### Aim of the exercise:
Taking the listing below, restate word for word each line from the line with "log2 := 31, target" to the line with "[] [], .spdmFinish", ends included, and stop there.

Data for this exercise Block Start

-- ==== Sys2Proof/Tests/Slice0.lean ====
section
/-! SUPPORT. Tests: commands that the well-formedness checks refuse, the spec's worked examples, and for every clause of the statements with
hypotheses a state and operands that meet them together. -/

set_option linter.unusedVariables false
set_option Elab.async false

open Sys2Proof Sys2Proof.Machine

namespace Sys2Proof.Tests

/-! ### Well-formedness: one ill-formed command for each check -/

def pkt (n : Nat) : IplPkt :=
  { port := 0, dst := 0, src := 0, flow := 0, seq := 0, cum := false, status := 0, subop := 0, len := 0, addr := 0, rsvd := false, poison := false,
    payload := List.replicate n 0 }
def bell (index : BitVec 6) (value : Word) : Doorbell := { origin := .pf 0, index := index, half := some .low, value := value }
def at12 (page : Nat) : AtsKey := { fn := 0, page := page, pasid := none }

/-- A half that carries more than 32 bits, a command of another row, a doorbell beyond its page, and a size that no access has. -/
theorem test_wf_registers : [Instr.qcfgWrite 0 .low (2 ^ 32), .preloadLock .full 2, .flush .high (2 ^ 32 + 3), .powerOn 0 4, .flashErase .full 0,
    .pmFence .full 2, .bind .full 7, .modeOff .full 1, .sqTail (bell 0 (2 ^ 32)), .batchSq (bell 1 0), .registerWrite ⟨0, 0⟩ 4 (2 ^ 32)].all
    (fun c => !c.wf) = true := by decide

/-- An answer that does not lie on its own size, an invalidation below a page, a pool that is absent, an agent beyond the host, a packet
of 17 payload units, CXL.io accesses of 0 bytes and of other data than they say, and security messages of other lengths. -/
theorem test_wf_messages : [Instr.atsTranslationCompletion (at12 0) (some { log2 := 13, target := 4096, read := true, write := true }),
    .atsTranslationCompletion (at12 0) (some { log2 := 31, target := 0, read := true, write := true }),
    .atsInvalidate 0 none 0 11, .atsInvalidate 0 none 4096 13, .frameZero 9 0, .snoopTimeout 0 0 17, .iplWrite (pkt 17),
    .bar2Access 0 0 .read, .bar2Access 0 2 (.write [1] false), .hdmIoRequest 0 none 0 2 (.write [1] false), .challenge 0 [], .getMeasurements 1 true [],
    .keyExchange 0 [] [], .spdmFinish 0 []].all (fun c => !c.wf) = true := by decide +kernel

theorem test_wf_accepts : [Instr.qcfgWrite 0 .low 5, .preloadLock .full 1, .flush .low 3, .sqTail (bell 5 7), .batchSq (bell 0 1),
    .atsTranslationCompletion (at12 0) (some { log2 := 13, target := 8192, read := true, write := true }), .atsInvalidate 0 none 8192 13,
    .frameZero 8 0, .snoopTimeout 0 0 16, .iplWrite (pkt 16), .bar2Access 0 1 (.write [1] false), .inval].all Instr.wf = true := by decide +kernel

/-! ### Worked examples of the spec -/

/-- The example under R232: the slice, the sets of both modes, and the slice that takes over from fenced slice 7. -/
theorem test_device_cache_index :
    let la := 0x000048D159E27
    let sectored := State.reset.modDc fun d => { d with mode := [(7, 1)] }
    redirect (fun _ => true) la = 7 ∧ redirect (fun n => n ≠ 7) la = 3 ∧ State.reset.dcSet 7 la = 0xB08 ∧ sectored.dcSet 7 la = 4 * 0x278 + 2 := by
  decide +kernel

/-- The example before R83: one MXFP4 block, its scale and its amax. -/
theorem test_mxfp4_block :
    let vs := ([0x4138, 0xC040, 0x3F50, 0x4010, 0xBEC0, 0x40E0, 0xC140] ++ List.replicate 25 0).map fun c => FFmt.bf16.decode c
    gzEncode 0x14 0 false false .zero (fun _ => .even) vs = ([0xB7, 0x21, 0x68, 0x0F] ++ List.replicate 12 0, [0x80], [], 0) ∧
      amaxCode vs = 0x41400000 := by decide +kernel

/-- The example under R60: the batch doorbell of page 64 lies at offset 0x400 of that page. -/
theorem test_doorbell_page : State.doorbellAt 0x400 = some (.batch, 0) ∧ State.doorbellAt 0x208 = some (.cqHead, 1) ∧ State.doorbellAt 0x408 = none := by decide

def withVectors (cfg : Nat) : State :=
  (State.reset.modUp fun u => { u with trainedCfg := BitVec.ofNat 64 cfg }).modBoot fun b => { b with ids := { b.ids with vfCount := 255 } }

/-- The example under R307: the cap on the functions, with the reset value of UP_CFG and with VF_VECTORS 8. -/
theorem test_total_vfs : (withVectors (regReset Reg.UP_CFG).toNat).totalVfs = 255 ∧
    (withVectors (1024 * 2 ^ 5 + 8 * 2 ^ 19)).totalVfs = 128 := by decide +kernel

def hostMse (s : State) : State := s.setCfgDw 0 4 2

/-- The example under R449: DC_SLICE_CFG5 lies at 0x7001A8 with LOCK_MAX 8 at reset; 0x700400 names no register, and 0x1200000 no window. -/
theorem test_register_places :
    let s := (hostMse State.reset)
    regReset 0x7001A8 = 0x800 ∧ (s.storeReg 0x7001A8 .full 0x810).readReg 0x7001A8 = 0x810 ∧
      (State.registerRead .inval 0x700400 8 s).1 = .value 0 ∧ (State.registerRead .inval 0x1200000 8 s).1 = .unsupported := by decide +kernel

/-- The two halves of a register are read as the host reads them (R13), and an access of 4 bytes at an odd place is none. -/
theorem test_half_reads :
    let s := (hostMse State.reset).setReg Reg.BT_CTRL 0x1122334455667788
    (State.registerRead .inval Reg.BT_CTRL 4 s).1 = .value 0x55667788 ∧ (State.registerRead .inval (Reg.BT_CTRL + 4) 4 s).1 = .value 0x11223344 ∧
      (State.registerRead .inval (Reg.BT_CTRL + 2) 4 s).1 = .unsupported := by decide +kernel

/-- The always-on domain's policy reads 0, whatever is written (R10). -/
theorem test_always_on_policy : (State.reset.storeReg (Reg.PM_DOM_CFG + 8 * 95) .full 0xFFFFFFFFFFFFFFFF).readReg (Reg.PM_DOM_CFG + 8 * 95) = 0 := by
  decide +kernel

/-- R19: with the PLL off, an empty step is one cycle of the reference clock divided by four. -/
theorem test_clock_without_pll : step State.reset = .next { State.reset with now := 40 } := by rfl

/-- R79: an INT4_G zero under a negative scale is +0. -/
theorem test_int4_zero : decodeElem 0x06 (FFmt.fp16.decode 0xBC00) none 0 = .zero := by decide +kernel


/-- Equality of what an access answers. -/
def eqE {α : Type} [DecidableEq α] : Except Stop α → Except Stop α → Bool
  | .ok x, .ok y => decide (x = y)
  | .error x, .error y => decide (x = y)
  | _, _ => false
def eqES {α : Type} [DecidableEq α] (x y : Except Stop α × State) : Bool := eqE x.1 y.1 && decide (x.2 = y.2)
/-- After reset, with memory space enabled in the physical function. -/
def on : State := State.reset.setCfgDw 0 4 2
/-- A state whose queue 0 is `v`. -/
def withQueue (v : Queue) : State := on.setQueue 0 v
def qIdle : Queue := { Queue.reset with st := .idle }
def qRun : Queue := { Queue.reset with st := .fetching, sqTail := 3 }
def sQ (st : QState) : State := withQueue { Queue.reset with st := st, sqTail := 3 }
/-- Bank 0 is fenced. -/
def sFenced (s : State) : State := { s with fenced := [Dom.bank 0] }
/-- The image is loaded (step 7 of power-up). -/
def sLoaded (s : State) : State := s.modBoot fun b => { b with loaded := true }
def sPage (s : State) : State := s.modQe fun e => { e with dbPages := [(0, 0x100)] }
/-- Segment 0 of context 0 leads to tier 1, segment 1 to the host. -/
def sSeg (s : State) : State := s.modCh fun c => { c with segs := [
  (0, { q0 := 0, q1 := 0x9C00010000000000, q2 := 0 }), (1, { q0 := 0, q1 := 0xCC00010000000000, q2 := 0 })] }
/-- A descriptor with an opcode and generation 1. -/
def dsc (op : Nat) (more : Nat := 0) : Desc := BitVec.ofNat _ (op + 256 + more)
def hd (d : Desc) : Head := { desc := d, slot := 0, preset := none, noSig := false, waited := true, granted := true }
def sHead (d : Desc) : State := sSeg (withQueue { qRun with sqHead := 1, head := some (hd d), reserved := 1 })
def wk (d : Desc) (ph : WorkPhase) : Work :=
  { id := 0, q := 0, ctx := 0, fn := 0, desc := d, htab := 0, kept := [], phase := ph, status := 0, result := 7, noSig := false, buffer := none, pages := [], count := 0,
    next := 0, total := 0, acc := 0 }
def sWork (d : Desc) (ph : WorkPhase) : State := (sSeg (withQueue { qRun with reserved := 1, cqBase := 0x10000 })).modQe fun e => { e with works := [wk d ph], nextWork := 1 }
/-- Function 0 translates its host addresses by ATS, and the completion ring of queue 0 lies in host memory. -/
def atsOff (s : State) : State := (s.updQueue 0 fun v => { v with cqBase := 0x100000000000 }).setCfgDw 0 0x14C 0x80000000
/-- An extended LAUNCH with one patch point. -/
def dPatch : Desc := dsc 5 (8 * 2 ^ 24 + 2 ^ 16 + 2 ^ 320)
def ent : CqEntry := { status := 0, slot := some 0, cmdId := 5, result := 1, irq := false, detached := false }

Data for this exercise Block End

### Written answer:
    .atsTranslationCompletion (at12 0) (some { log2 := 31, target := 0, read := true, write := true }),
    .atsInvalidate 0 none 0 11, .atsInvalidate 0 none 4096 13, .frameZero 9 0, .snoopTimeout 0 0 17, .iplWrite (pkt 17),
    .bar2Access 0 0 .read, .bar2Access 0 2 (.write [1] false), .hdmIoRequest 0 none 0 2 (.write [1] false), .challenge 0 [], .getMeasurements 1 true [],
    .keyExchange 0 [] [], .spdmFinish 0 []].all (fun c => !c.wf) = true := by decide +kernel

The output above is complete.